-- ==== Sys2Proof/Machine/Crew.lean ====
section
/-! DEFINITION. Records the device writes, dependence counters, broken objects, and the end of tasks and crews (spec/06 R136,
R137; spec/07 R147 to R152; spec/08 R182, R185, R186). -/

namespace Sys2Proof.Machine

/-! Device writes. -/

/-- What a thread knows after everything it did (R249), for a release the device makes on its behalf. -/
def State.knowOf (s : State) (u : Nat) : Know := (s.thread u).seen.know

/-- A monitored write to physical memory (R245): a release of what `know` holds. -/
def State.monitor (s : State) (know : Know) (sc : Scope) (core pa : Nat) (bs : List Byte) : State :=
  let (id, s) := s.release know sc core
  (s.physWrite { Wr.base with pubs := [id], strong := some sc, core := core, acc := (pa, bs.length) } pa bs).noteStrong (homePa s core pa).1 pa bs.length

/-- A ring record whose first or last bytes are written by a release after the others (R136, R236). -/
def State.ringRecord (s : State) (know : Know) (r : Ring) (off : Nat) (bs : List Byte) (seqOff seqLen : Nat) : State :=
  let (id, s) := s.release know .sys 0
  let w : Wr := { Wr.base with pubs := [id] }
  let s := s.physWrite w (r.pa off) bs
  s.physWrite { w with strong := some .sys, acc := (r.pa (off + seqOff), seqLen) } (r.pa (off + seqOff))
    ((bs.drop seqOff).take seqLen)

/-! The accept journal (R136, R137). -/

/-- A journal entry: kind, cause, launch, LQ, ARGS, the writing die, and for a launch CTL and PLACE. -/
structure JEntry where
  kind   : Nat
  cause  : Nat
  launch : Nat
  lq     : Nat
  args   : Nat
  die    : Nat
  ctl    : Bool
  place  : Nat
deriving DecidableEq, Repr

def JEntry.bytes (e : JEntry) (seq cycle : Nat) : List Byte :=
  bytesLE 8 seq ++ bytesLE 4 e.launch ++ bytesLE 2 e.lq ++ bytesLE 1 e.kind ++ bytesLE 1 e.cause ++ bytesLE 8 e.args ++
    bytesLE 6 cycle ++ bytesLE 1 (e.die + if e.ctl then 128 else 0) ++ bytesLE 1 e.place

/-- An entry is journalled for a function. -/
def State.journal (s : State) (fn : Nat) (know : Know) (e : JEntry) : State :=
  let j := (s.fnAt fn).jnl
  if !j.ring.en then s
  else if e.kind == 4 && decide (2 ^ j.logsz ≤ (j.head + 2 ^ 64 - j.tail) % 2 ^ 64) then
    s.modFn fn fun f => { f with jnl := { f.jnl with ovf := true } }
  else
    let s := s.ringRecord know j.ring (32 * (j.head % 2 ^ j.logsz)) (e.bytes j.head (s.cycleOf e.die)) 0 8
    s.modFn fn fun f => { f with jnl := { f.jnl with head := (f.jnl.head + 1) % 2 ^ 64 } }

def TaskSlot.lq16 (t : TaskSlot) : Nat := t.lq

/-- A ring block of a pattern is free again (R176). -/
def State.freeBlock (s : State) (p k : Nat) : State :=
  let f (e : Nat × Pattern) : Nat × Pattern :=
    if e.1 == p then (e.1, { e.2 with busy := BitVec.ofNat 16 (setBits e.2.busy.toNat k k 0) }) else e
  s.onTask fun x => { x with patterns := x.patterns.map f }

/-- A task ends: its terminal entry is written, its edges clear, its slot and a handler's ring block are free (R130, R136,
R153, R176). -/
def State.endTask (s : State) (slot kind cause : Nat) (know : Know) : State :=
  match s.task.slots.find slot with
  | none => s
  | some t =>
    let s := s.journal t.fn know ⟨kind, cause, t.launch, t.lq, t.rec_.args, t.die, false, 0⟩
    let s := s.modFn t.fn fun f => { f with uSlots := f.uSlots - 1, jnl := { f.jnl with open_ := f.jnl.open_ - 1 } }
    let s := match t.handler with
      | none => s
      | some (p, k) => s.freeBlock p k
    s.onTask fun k => { k with slots := (k.slots.del slot).map fun (n, u) =>
      (n, { u with edges := u.edges.filter (· != t.launch) }) }

/-! Dependence counters (R149 to R152). -/

/-- The word of a counter as its home holds it. -/
def State.counterWord (s : State) (c : Counter) : Nat := ofBytesLE (s.mem.read c.pa 8)

/-- A word that the device, or a thread, writes at a home, a strong write under a VA: one record of a watched line tells it (R333). -/
def State.homeWord (s : State) (thr fn core : Nat) (sp : Space) (w : Wr) (va pa : Nat) (sc : Scope) (bs : List Byte) : State :=
  let die := (homeIn s sp core va).1
  let old := s.mem.read pa bs.length
  let ag : Agent := { Agent.dev ⟨core, sp, 0⟩ fn .h with thr := thr, pc := (s.thread thr).pos }
  let s := (s.physStore { w with strong := some sc, core := core, acc := (pa, bs.length) } pa bs).noteStrong die pa bs.length
  s.traceWrite ag (s.thread thr).ltid (scopeCode sc) 2 ag.pc va old bs die

/-- A counter's word is written at its home, a strong write at device scope (R431). -/
def State.setCounter (s : State) (thr core : Nat) (c : Counter) (pubs : List Nat) (v : Nat) : State :=
  s.homeWord thr c.fn core (.asid c.asid) { Wr.base with pubs := pubs } c.va c.pa .dev (bytesLE 8 v)

/-- The releases that a counter's word carries: every decrement goes on with those before it (R151). -/
def State.counterPubs (s : State) (c : Counter) : List Nat := ((s.mem.versions c.pa).head?.map fun v => v.2.pubs).getD []

/-- A die takes part: it is admitted and no QUIESCE of it has begun (R64). -/
def State.inService (s : State) (d : Nat) : Bool := decide (d < 4) && (s.pkg.die d).drst == 0 && !s.stepping d 1

/-- A node is released (R150): a task may become ready, a channel goes on with an acquire of what the counter's word carries (R151), or
is held by a quiesce of its die (R264). -/
def State.releaseNode (pubs : List Nat) (s : State) (n : Node) : State :=
  match n with
  | .task slot => s.onTask fun k => { k with slots := k.slots.map fun (i, t) =>
      if i == slot && t.st == .parked then (i, { t with st := .waiting }) else (i, t) }
  | .channel id => match s.task.channels.find id with
    | none => s
    | some c =>
      if c.state != 1 then s
      else
        let know := s.mem.learn c.know pubs .dev c.dom.core
        let c := { c with state := if s.inService (id / 64) then 2 else 6, gate := none, know := know, start := s.mem.seq }
        (s.onTask fun k => { k with channels := k.channels.put id c }).snapTo c.dom know

/-- A parked node fails with 0x0E, and the failure is journalled (R152). For a channel, which is no task, the entry carries the launch number of
the crew that started it, and zero for its queue and ARGS (DESIGN CHOICE, log 126). -/
def State.failNode (s : State) (n : Node) : State :=
  match n with
  | .task slot => s.endTask slot 4 0x0E ⟨0, []⟩
  | .channel id => match s.task.channels.find id with
    | none => s
    | some c =>
      let s := s.onTask fun k => { k with channels := k.channels.put id { c with state := 5, code := 0x0E, gate := none } }
      s.journal c.fn ⟨0, []⟩ ⟨4, 0x0E, c.ltid.toNat % 2 ^ 32, 0, 0, id / 64, false, 0⟩

/-- A decrement of a counter by a node that knows `know` takes effect at its home (R150, R151). A broken counter keeps its COUNT (DEDUCED from
R432, log 120). -/
def State.decrement (s : State) (thr ix : Nat) (know : Know) (core : Nat) : State :=
  match s.task.counters.find ix with
  | none => s
  | some c =>
    let w := s.counterWord c
    if !c.live || bitOf w 63 then s
    else
      let (id, s) := s.release know .dev core
      let pubs := setIns (s.counterPubs c) id
      if bitsOf w 31 0 = 0 then s.setCounter thr core c pubs (setBits w 62 62 1)
      else
        let s := s.setCounter thr core c pubs (w - 1)
        if bitsOf w 31 0 = 1 then
          let s := c.parked.foldl (State.releaseNode pubs) s
          s.onTask fun k => { k with counters := k.counters.put ix { c with parked := [] } }
        else s

/-- The counter that a function has registered at a VA (R431). -/
def State.counterOf (s : State) (fn va : Nat) : Option (Nat × Counter) :=
  s.task.counters.find? fun (_, c) => c.live && c.fn == fn && c.va == va

/-- A counter is broken at its home (R152). -/
def State.breakCounter (s : State) (thr ix core : Nat) : State :=
  match s.task.counters.find ix with
  | none => s
  | some c =>
    let s := s.setCounter thr core c [] (setBits (s.counterWord c) 63 63 1)
    let s := s.onTask fun k => { k with counters := k.counters.put ix { c with parked := [] } }
    c.parked.foldl State.failNode s

/-- A counter's place is free again (R432, R138); nodes still parked on it fail (R152). -/
def State.freeCounter (s : State) (ix : Nat) : State :=
  match s.task.counters.find ix with
  | none => s
  | some c =>
    let s := c.parked.foldl State.failNode s
    let s := s.modFn c.fn fun f => { f with uCnts := f.uCnts - 1 }
    s.onTask fun k => { k with counters := k.counters.put ix { c with live := false, parked := [] } }

/-! Laces (R204, R207, R210). The key of lace k of a row of a context is (64 · context + row) · 12 + k. -/

def laceKey (t : Thread) (k : Nat) : Nat := (64 * t.id.ctx + t.id.row) * 12 + k

def State.lace (s : State) (t : Thread) (k : Nat) : Lace := s.core.laces.getD Lace.reset (laceKey t k)

def State.modLace (s : State) (t : Thread) (k : Nat) (f : Lace → Lace) : State :=
  s.onCore fun c => { c with laces := c.laces.modD Lace.reset (laceKey t k) f }

/-- A bit of a 32-bit mask set or cleared. -/
def setLane (m : BitVec 32) (lane : Nat) (b : Bool) : BitVec 32 := BitVec.ofNat 32 (setBits m.toNat lane lane b.toNat)

/-- The equal-key set of a thread in a lace (R204): the member threads of its row and context that hold its key. -/
def State.equalKey (s : State) (t : Thread) (k : Nat) : List Thread :=
  let l := s.lace t k
  s.core.threads.filter fun u => u.id.core == t.id.core && u.id.ctx == t.id.ctx && u.id.row == t.id.row && !u.isCtl &&
    u.id.exk == t.id.exk && l.mem.getLsbD u.id.lane

/-- The position after instruction i of a thread's clause (R373, R237). -/
def Thread.after (t : Thread) : Pos :=
  let n := bitsOf (t.clause.headD 0).toNat 56 53
  if t.pos.i < n then ⟨t.pos.a, t.pos.i + 1⟩ else ⟨t.pos.a + 16 + 8 * n, 0⟩

/-- A thread that posts the position after its instruction: at the end of a clause whose header has the yield hint it yields (R202). -/
def Thread.hinted (t : Thread) : Bool := t.yielded || (t.after.i == 0 && bitOf (t.clause.headD 0).toNat 44)

/-- A waiting thread becomes ready at a position after its instruction; a step in progress is then done (R330). -/
def Thread.wake (t : Thread) (now : Nat) (p : Pos) : Thread :=
  { t with yielded := if p == t.after then t.hinted else t.yielded, mark := none, run := .ready, ready := now, pos := p, clause := if p.i = 0 then [] else t.clause, stopReq := t.stopReq || t.stepping }

/-- Crossings of a lace (R206, R207): a set whose members have all arrived crosses; waiting members become ready at the
position after their WAITM. -/
def State.crossing (s : State) (t : Thread) (k : Nat) : State :=
  let e := s.equalKey t k
  let l := s.lace t k
  if !e.isEmpty && e.all (fun u => l.arr.getLsbD u.id.lane) then
    let s := s.modLace t k fun l => e.foldl (fun (l : Lace) u => { l with
      arr := setLane l.arr u.id.lane false, ph := setLane l.ph u.id.lane (!l.ph.getLsbD u.id.lane) }) l
    e.foldl (fun (s : State) u => s.modThread u.uid fun u => match u.run with
      | .waiting w => if w.kind == .lace && w.a == k && u.mark.isNone then u.wake (s.now u) u.after else u
      | _ => u) s
  else s

/-- A thread waits at lace k, in a crossing or a rendezvous. -/
def Thread.waitsAt (t : Thread) (k : Nat) : Bool :=
  match t.run with
  | .waiting w => (w.kind == .lace || w.kind == .rdv) && w.a == k
  | _ => false

/-- Lace k breaks for a thread's key: the waiters of the set wake with the broken status (R185, R210). -/
def State.breakLace (s : State) (t : Thread) (k : Nat) (others : List Thread) : State :=
  let s := s.modLace t k fun l => { l with broken := setIns l.broken t.id.exk }
  others.foldl (fun (s : State) v => s.modThread v.uid fun x => if x.waitsAt k then { x with mark := some 2 } else x) s

/-- A thread leaves every lace (R210, R376); with `brk` its sets break for its key, else they may cross. -/
def State.leaveLaces (s : State) (u : Nat) (brk : Bool) : State :=
  let t := s.thread u
  if t.isCtl then s
  else (rangeFrom 0 12).foldl (fun (s : State) k =>
    if !(s.lace t k).mem.getLsbD t.id.lane then s
    else
      let others := (s.equalKey t k).filter fun v => v.uid != u
      let s := s.modLace t k fun l => { l with mem := setLane l.mem t.id.lane false, arr := setLane l.arr t.id.lane false }
      if brk then s.breakLace t k others
      else match others with
        | v :: _ => s.crossing v k
        | [] => s) s

/-! Broken objects (R186). Port keys are 256 · cluster + port, pattern keys 64 · cluster + entry. -/

/-- Waiting threads that meet a condition are told that their wait is over (1) or that their object broke (2). -/
def State.markWaiters (s : State) (code : Nat) (p : Thread → WaitRec → Bool) : State :=
  let hit (t : Thread) : Bool := match t.run with
    | .waiting w => t.mark == some 0 && p t w
    | _ => false
  s.onCore fun k => { k with threads := k.threads.map fun t => if hit t then { t with mark := some code } else t }

/-- A port's waiting senders are told, and leave the port (R168, R186). -/
def State.endSenders (s : State) (p : Nat) : State :=
  match s.task.ports.find p with
  | none => s
  | some q =>
    let s := s.markWaiters 2 fun t w => w.kind == .send && q.sendq.any fun e => e.1 == t.uid
    s.onTask fun k => { k with ports := k.ports.put p { q with sendq := [] } }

_Exercise instructions_
Among the lines above, find those carrying the word "threads" and copy them out.

_Written answer_
/-- The equal-key set of a thread in a lace (R204): the member threads of its row and context that hold its key. -/
  s.core.threads.filter fun u => u.id.core == t.id.core && u.id.ctx == t.id.ctx && u.id.row == t.id.row && !u.isCtl &&
/-- Waiting threads that meet a condition are told that their wait is over (1) or that their object broke (2). -/
  s.onCore fun k => { k with threads := k.threads.map fun t => if hit t then { t with mark := some code } else t }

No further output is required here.